# Burmah Garnet



## chris jackson

Was wondering if any of you photo collectors would have a picture of Burmah Garnet. I have been making a collage of ships I sailed on but can only find one of her in dry dock Marseille. Many thanks. CJ.


----------



## Stephen J. Card

Here is VARDAFJEL as built. 59,900 dwt. Sold to Burmah and converted from tanker to OBO. Renamed BURMAH GARNET.
J&J Denholm managed her for 1 year 1977/78.


----------



## chris jackson

Many thanks Stephen. May I use this photo to complete my collage. This pic was taken June 1974. I was deck cadet with Denholms at the time she was converted from OBO. vehicles and machinery caught fire in the dry dock which has to be flooded to extinguish the fire. Fond but distant memories. Thanks again. CJ.


----------



## Stephen J. Card

Chris, I had the dates as 1977/78. I found those dates on www. Obviously wrong! Do you still have the old Denholm News? The drydocking is mentioned in Autumn 1974 issued. Only mentions 'new piping'. Little other information. I was in the Nordic Clansman at same time.

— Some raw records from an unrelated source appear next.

/-- Budgets of a chain's nodes that now stand below what is held under the node (R24, R25). -/
def Mach.noteLowered (m : Mach) (part : Nat) (chain : List Nat) (effs : List (Tab Nat)) : Mach :=
  (chain.zip effs).foldl (fun m c =>
    let bs := m.under part c.1
    let now := ([3, 4, 6].map (fun k => (k, c.2.get k 0))).filter (fun b => b.2 < m.heldOf bs b.1)
    { m with rcbs := m.rcbs.modify (c.1 * 16 + part) (fun r => { r with lowered := r.lowered.filter (fun b => now.all (fun n => n.1 ≠ b.1)) ++ now }) }) m

/-- The chain that a bundle's header names, resolved: the nodes and the effective values of each, where every check of R26 holds. -/
def Mach.resolveChain (e : Fw) (m : Mach) (part : Nat) (hdr : List Nat) : Mach × Option (List Nat × List (Tab Nat)) :=
  match walkChain e part 8 m (Hdr.rcb hdr) none with
  | (m, none) => (m, none)
  | (m, some ch) =>
    let effs := effsAll (ch.map Prod.snd)
    if effs.all effOk then (m.noteLowered part (ch.map Prod.fst) effs, some (ch.map Prod.fst, effs)) else (m, none)

/-- The coverage state of a launch whose coverage record and tensor record pass (01 R35). -/
def readCov (e : Fw) (m : Mach) (part : Nat) (l : Launch) : Option Cov :=
  match readRecord e m part l.covrec 4 with
  | none => none
  | some w =>
    match readRecord e m part (CovW.tlr w) 8 with
    | none => none
    | some t => if coverOk w t then some { rcd := w, tlr := t, f := CovW.f w, sum := 0, n := 0, passes := 0, kept := 0, skipped := 0, audited := 0, est := 0, nupd := 0, passed := [], fills := [] } else none

/-- Launches with their coverage states; none where a coverage record fails. -/
def withCovs (e : Fw) (m : Mach) (part : Nat) : List Launch → Option (List Launch)
  | [] => some []
  | l :: r =>
    let l' := if l.cover then (readCov e m part l).map (fun c => { l with cov := some c }) else some l
    match l', withCovs e m part r with
    | some a, some b => some (a :: b)
    | _, _ => none

/-- The bundle is checked in R29's order: the machine, and the bundle ready for admission or the refusal's status. -/
def Mach.check (e : Fw) (m : Mach) (x : Bundle) : Mach × (Except Nat Bundle) :=
  match readBundle e m x.part x.addr with
  | none => (m, .error 0x42)
  | some (h, rs) =>
    if !Hdr.ok h then (m, .error 0x42)
    else match m.resolveChain e x.part h with
      | (m, none) => (m, .error 0x41)
      | (m, some (chain, effs)) =>
        let ls := (rs.filterMap id).map Launch.ofRecord
        if ls.length ≠ rs.length || !ls.all Launch.valid then (m, .error 0x43)
        else match withCovs e m x.part ls with
          | none => (m, .error 0x44)
          | some ls => (m, .ok { x with st := .admitting, hdr := h, launches := ls.mapIdx (fun i l => (i, { l with accepted := !l.persist })), chain, effs })

/-- BUNDLE_START_EVALUATION: a bundle at HEAD whose wait mask is satisfied leaves it and is checked (04 R91; 01 R29). -/
def Mach.startEval (e : Fw) (m : Mach) (id : Nat) (x : Bundle) : Mach :=
  if !m.startDue e x then m
  else match m.check e x with
    | (m, .ok y) => { m with bundles := m.bundles.set id y }
    | (m, .error st) =>
      let r := readBundle e m x.part x.addr
      m.refuse e id x ((r.map Prod.fst).getD []) ((r.map (fun r => orMask Launch.setMask r.2)).getD 0) st

/-! ### The end of a command (03 R69, R71) -/

/-- The command ends: BUSY clears, RESULT is written and vector 0 of the PF is signalled. -/
def State.endCmd (s : State) (result : Nat) : State :=
  { s with fw := { s.fw with win := { s.fw.win with busy := false, result := BitVec.ofNat 8 result, cmd := .none } }, m := s.m.signal 0 0 }

/-- An UNBINDVF ends once no bundle of its tenant is left, whether the last retired or was refused: the queues and quotas return and the event vector is discarded (04 R88). -/
def State.settleUnbind (s : State) : State :=
  match s.fw.win.cmd with
  | .unbind tag =>
    if s.m.bundles.any (fun b => b.2.tag = tag) then s
    else
      ({ s with
        fw := { s.fw with binds := s.fw.binds.erase tag, win := { s.fw.win with vfcfg := s.fw.win.vfcfg.set tag ((s.fw.win.vfcfg.get tag 0) &&& 0x7FFFFFFFFFFFFFFF) } },
        m := { s.m with tenants := s.m.tenants.erase tag } } : State).endCmd 0
  | _ => s

def execBundleStartEvaluation (s : State) : Host.Outcome State Fault Refusal :=
  match s.m.bundles.get? s.subj.bundle with
  | some x => .next ({ s with m := s.m.startEval s.fw s.subj.bundle x } : State).settleUnbind
  | none => .next s

/-- A node of a partition has been flushed: a bundle in ADMIT under it has not started, and takes the new values (R25; 04 R92, R94; log 96). -/
def Mach.reevaluate (e : Fw) (m : Mach) (part node : Nat) : Mach :=
  (m.bundles.filter (fun b => b.2.part = part && b.2.st = .admitting && b.2.chain.contains node)).foldl (fun m b =>
    match m.resolveChain e part b.2.hdr with
    | (m, some (chain, effs)) => m.modBundle b.1 (fun x => { x with chain, effs })
    | (m, none) => m.refuse e b.1 b.2 b.2.hdr (b.2.launches.foldl (fun a l => a ||| l.2.setMask) 0) 0x41) m

/-! ### Admission (04 R92 to R94) -/

/-- Dependence counters held by bundles. -/
def Mach.depHeld (m : Mach) (bs : List Nat) : Nat := (bs.map (fun b => ((m.bundles.get? b).map (·.depctr)).getD 0)).sum

/-- What would be held of a budget once the bundle had begun: one core at least, which it may share with bundles that hold it, and beside what is held the largest share of its vector sub-launches (log 96). -/
def Bundle.wouldHold (x : Bundle) (k held : Nat) : Nat :=
  let vs := x.launches.filter (fun l => l.2.kind = 0)
  match k with
  | 3 => if vs.isEmpty then held else max held 1
  | 4 => held + (vs.map (fun l => l.2.granules)).foldl max 0
  | _ => held

/-- Every node of the chain has room for the bundle, and no budget lowered below usage is still to be fallen below (01 R24, R25; 04 R92). -/
def Mach.budgetsAdmit (m : Mach) (x : Bundle) : Bool :=
  (x.chain.zip x.effs).all (fun c =>
    let bs := m.under x.part c.1
    [3, 4, 6].all (fun k => decide (x.wouldHold k (m.heldOf bs k) ≤ c.2.get k 0)) && decide (m.depHeld bs + x.launches.length ≤ c.2.get 7 0) && m.belowLowered x.part c.1)

/-- The tenant's counter quota has room (03 R75). -/
def Mach.quotaAdmits (e : Fw) (m : Mach) (x : Bundle) : Bool :=
  m.depHeld ((m.bundles.filter (fun b => b.2.tag = x.tag)).map Prod.fst) + x.launches.length ≤ ((e.binds.get? x.tag).map (·.vdepctr)).getD 65536

/-- A partition whose bindings have SHARE ≥ 1 (03 R71). -/
def Fw.shared (e : Fw) (part : Nat) : Bool := e.binds.any (fun b => b.2.part = part && b.2.share ≠ 0)

/-- The bundle's persistent launches, placed one after another on a machine. -/
def Mach.placePersist (e : Fw) (m : Mach) (id : Nat) (x : Bundle) (trial : Bool) : Option Mach :=
  (x.launches.filter (fun l => l.2.kind = 0 && l.2.persist)).foldl (fun m l => m.bind (placeAll e id l.1 trial l.2.blockCount)) (some m)

/-- Bundles that firmware itself launched are bound to no tenant (17 R445). -/
def Mach.turnAdmits (e : Fw) (m : Mach) (x : Bundle) : Bool := !e.shared x.part || x.tag ≥ 64 || (m.part x.part).turn = x.tag

def Mach.admissible (e : Fw) (m : Mach) (id : Nat) (x : Bundle) : Bool :=
  x.st = .admitting && !m.frozenB id && !(m.part x.part).noAdmit && m.turnAdmits e x && m.budgetsAdmit x && m.quotaAdmits e x && (m.placePersist e id x false).isSome

/-- Place of a bundle in the order of admission: priority, then its queue after the last. -/
def Mach.admitKey (m : Mach) (x : Bundle) : Nat := (15 - min 15 (x.eff 0)) * 256 + (x.queue + 255 - (m.part x.part).lastQueue % 256) % 256

/-- The bundle of a partition that is admitted next. -/
def Mach.admitNext (e : Fw) (m : Mach) (part : Nat) : Option (Nat × Bundle) :=
  argmin (fun (b : Nat × Bundle) => m.admitKey b.2) (m.bundles.filter (fun b => b.2.part = part && m.admissible e b.1 b.2))

/-- A persistent launch that would not fit the partition even with nothing else resident. -/
def Mach.persistRefused (e : Fw) (m : Mach) (id : Nat) (x : Bundle) : Bool := x.st = .admitting && ((m.emptied e x.part).placePersist e id x true).isNone

/-- Accounts of the nodes of a chain that this interval has not seen yet. -/
def Mach.openAccounts (e : Fw) (m : Mach) (part : Nat) (nodes : List (Nat × Nat)) : Mach :=
  (List.range 16).foldl (fun m s =>
    if e.coresOn part s = 0 then m
    else m.modShard s (fun h => { h with nodes := nodes.foldl (fun t c => if t.has (c.1 * 16 + part) then t else t.set (c.1 * 16 + part) (e.shareOf part s c.2)) h.nodes })) m

/-- A bundle without a vector sub-launch retires its matrix records at once (12 R320). -/
def Bundle.dropClaims (x : Bundle) : Bundle :=
  { x with
    tally := { x.tally with nuncl := x.tally.nuncl + ((x.launches.filter (fun l => l.2.kind = 1)).map (fun l => l.2.gridX - l.2.taken)).sum },
    launches := x.launches.mapVal (fun l => if l.kind = 1 then { l with taken := l.gridX } else l) }

/-- BUNDLE_ADMIT: the start instant (04 R94). -/
def Mach.admitting (e : Fw) (m : Mach) (id : Nat) (x : Bundle) : Mach :=
  let m := m.openAccounts e x.part (x.chain.zip (x.effs.map (fun t => t.get 5 0)))
  let y := { x with st := .running, admitted := (m.part x.part).admits, depctr := x.launches.length, launches := x.launches.mapVal (fun l => { l with accepted := true }) }
  let y := if y.launches.any (fun l => l.2.kind = 0) then y else y.dropClaims
  let m := { m with bundles := m.bundles.set id y }
  let m := m.modPart x.part (fun p => { p with admits := p.admits + 1, lastQueue := x.queue })
  let m := x.launches.foldl (fun m l => match l.2.cov with
    | some c => m.writeFnow e x.part l.2 c.f
    | none => m) m
  m.promote x.queue

/-- An entry of the tenant has been held back by quota (03 R75). -/
def Mach.raiseDefer (m : Mach) (tag : Nat) : Mach := m.modTenant tag (fun t => t.setField 0x20 31 0 (bits (t.word 0x20) 31 0 + 1))

/-- A bundle in ADMIT that the counter quota holds back, and that is not counted yet (log 98). -/
def Mach.deferDue (e : Fw) (m : Mach) (x : Bundle) : Bool := x.st = .admitting && !x.deferred && !m.quotaAdmits e x

def Mach.countDefer (m : Mach) (id : Nat) (x : Bundle) : Mach := (m.raiseDefer x.tag).modBundle id (fun y => { y with deferred := true })

/-- BUNDLE_ADMIT: refused, counted as deferred, or admitted in its turn. -/
def Mach.admitStep (e : Fw) (m : Mach) (id : Nat) (x : Bundle) : Mach :=
  if m.persistRefused e id x then m.refuse e id x x.hdr (x.launches.foldl (fun a l => a ||| l.2.setMask) 0) 0x45
  else if m.deferDue e x then m.countDefer id x
  else match m.admitNext e x.part with
    | some b => if b.1 = id then m.admitting e id x else m
    | none => m

def execBundleAdmit (s : State) : Host.Outcome State Fault Refusal :=
  match s.m.bundles.get? s.subj.bundle with
  | some x => .next (if x.st = .admitting then ({ s with m := s.m.admitStep s.fw s.subj.bundle x } : State).settleUnbind else s)
  | none => .next s

/-! ### Retirement (04 R96) -/

/-- A vector sub-launch has no block left to place, and none of its blocks is anywhere. -/
def Mach.vectorDone (m : Mach) (id : Nat) (x : Bundle) : Bool :=
  x.launches.all (fun l => l.2.kind ≠ 0 || l.2.blockCount ≤ l.2.next) &&
  m.blocks.all (fun b => b.2.bundle ≠ id || b.2.st = .exited || b.2.st = .held)

/-- Every unit of the bundle has finished. -/
def Mach.retireDue (m : Mach) (id : Nat) (x : Bundle) : Bool :=
  (x.st = .running || x.st = .draining) && m.vectorDone id x && m.darns.all (fun d => d.2.bundle ≠ id) && m.copies.all (fun c => c.2.bundle ≠ id) && m.tasks.all (fun t => t.2.bundle ≠ id) &&
  x.launches.all (fun l => l.2.kind ≠ 2 || (l.2.gridX ≤ l.2.taken && l.2.reqDraft.isNone))

/-- The last update instant of each covered launch (17 R443). -/
def Mach.lastSwatch (e : Fw) (m : Mach) (id : Nat) (x : Bundle) : Mach := x.launches.foldl (fun m l => if l.2.cov.isSome then m.swatch e id l.1 else m) m

/-- BUNDLE_RETIRE: unclaimed records retire, the last updates are made, the completion record is written and the set mask applied. -/
def Mach.retire (e : Fw) (m : Mach) (id : Nat) (x : Bundle) : Mach :=
  if !m.retireDue id x then m
  else
    let m := (m.modBundle id (fun y => { y.dropClaims with st := .draining })).lastSwatch e id x
    let m := x.launches.foldl (fun m l => m.endRecords id l.1) m
    match m.bundles.get? id with
    | none => m
    | some y => (m.putCompl e y).dropBundle id y (y.launches.foldl (fun a l => a ||| l.2.setMask) 0)

def execBundleRetire (s : State) : Host.Outcome State Fault Refusal :=
  match s.m.bundles.get? s.subj.bundle with
  | some x => .next ({ s with m := s.m.retire s.fw s.subj.bundle x } : State).settleUnbind
  | none => .next s

end Sys2Proof.Machine
end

The photo is not mine. Unfortunately I cannot give any credit. I'm sure no one would mind! Have you taken any others of the Garnet?

Stephen


----------



## randcmackenzie

*burmah garnet*



Stephen J. Card said:


> Chris, I had the dates as 1977/78. I found those dates on www. Obviously wrong! Do you still have the old Denholm News? The drydocking is mentioned in Autumn 1974 issued. Only mentions 'new piping'. Little other information. I was in the Nordic Clansman at same time.
> 
> The photo is not mine. Unfortunately I cannot give any credit. I'm sure no one would mind! Have you taken any others of the Garnet?
> 
> Stephen


Hello Stephen.
That must be an older Vardefjell, Stephen, the Garnet was built in 1964 by Kieler Howaldstweke and always all aft. The conversion to Ore/Oil was done in Glasgow.
The fire in Marseille, if I recall correctly, was because they drained her crude contaminated double bottoms to the dock.

One of the many semi precious stones in the Burmah Crown, she was my first ship as master, and a right lulu she was too.

All the Best,

Roddie.


----------



## Stephen J. Card

Hallo Roddy. All well with you I hope.

Have sorted this. I have a copy of Bill Harvey's DENHOLM GROUP FLEET. In his list for BURMAH GARNET was b. 1964 as VARDEFJELL. The photo I found shows an older, midship, mid size tanker. The VARDEFJELL is NOT the BURMAH GARNET. The GARNET was built 1964 and her name was VERANGFJELL. Here is a photo of the correct ship.

All sorted!

Stephen


----------



## Strickylad44

Bit confusing this ship


----------



## Stephen J. Card

Hello Strickylad,

This is what stumped me yesterday. The ship in your posting above. All of the information IS correct.... except for the name of the ship. The ship is not VARDEFJELL. The correct one is the VERANGFJELL.

The ship photo, shows VERANGEFJELL (all aft and became an OBO) is BURMAH GARNET.

Stephen


----------



## randcmackenzie

*Rain on the parade.*

Sorry guys, I don't think that is her either. The Varangefjell shown is a bulk carrier - you can see the hatch tracks, but not an oil carrier - no samson posts midships.

Best regards,

Roddie.


----------



## Strickylad44

Varangfjell >


----------



## Strickylad44

This ship was never Burmah Garnet. Her names were Varangjfell/Elthina and Uniluck.


----------



## Strickylad44

Another Ex VARDEFJELL >


----------



## Stephen J. Card

This VERANGFJELL. built 1964 is the one that became BURMAH GARNET.
Pure bulker, all aft, converted to become an OBO.

PS The two goal posts on the foc'sle here were probably for the St Lawrence Seaway derricks.


----------



## Winmar

Stephen J. Card said:


> This VERANGFJELL. built 1964 is the one that became BURMAH GARNET.
> Pure bulker, all aft, converted to become an OBO.
> 
> PS The two goal posts on the foc'sle here were probably for the St Lawrence Seaway derricks.


Or maybe two chimneys for that power station on the shore!(Thumb)


----------



## Stephen J. Card

Winmar said:


> Or maybe two chimneys for that power station on the shore!(Thumb)



 Are you sure. Note the tops, different colour. Painted red and green as port and starboard to make sure the Mate knows what side he is look at.


----------



## Strickylad44

Stephen J. Card said:


> This VERANGFJELL. built 1964 is the one that became BURMAH GARNET.
> Pure bulker, all aft, converted to become an OBO.
> 
> PS The two goal posts on the foc'sle here were probably for the St Lawrence Seaway derricks.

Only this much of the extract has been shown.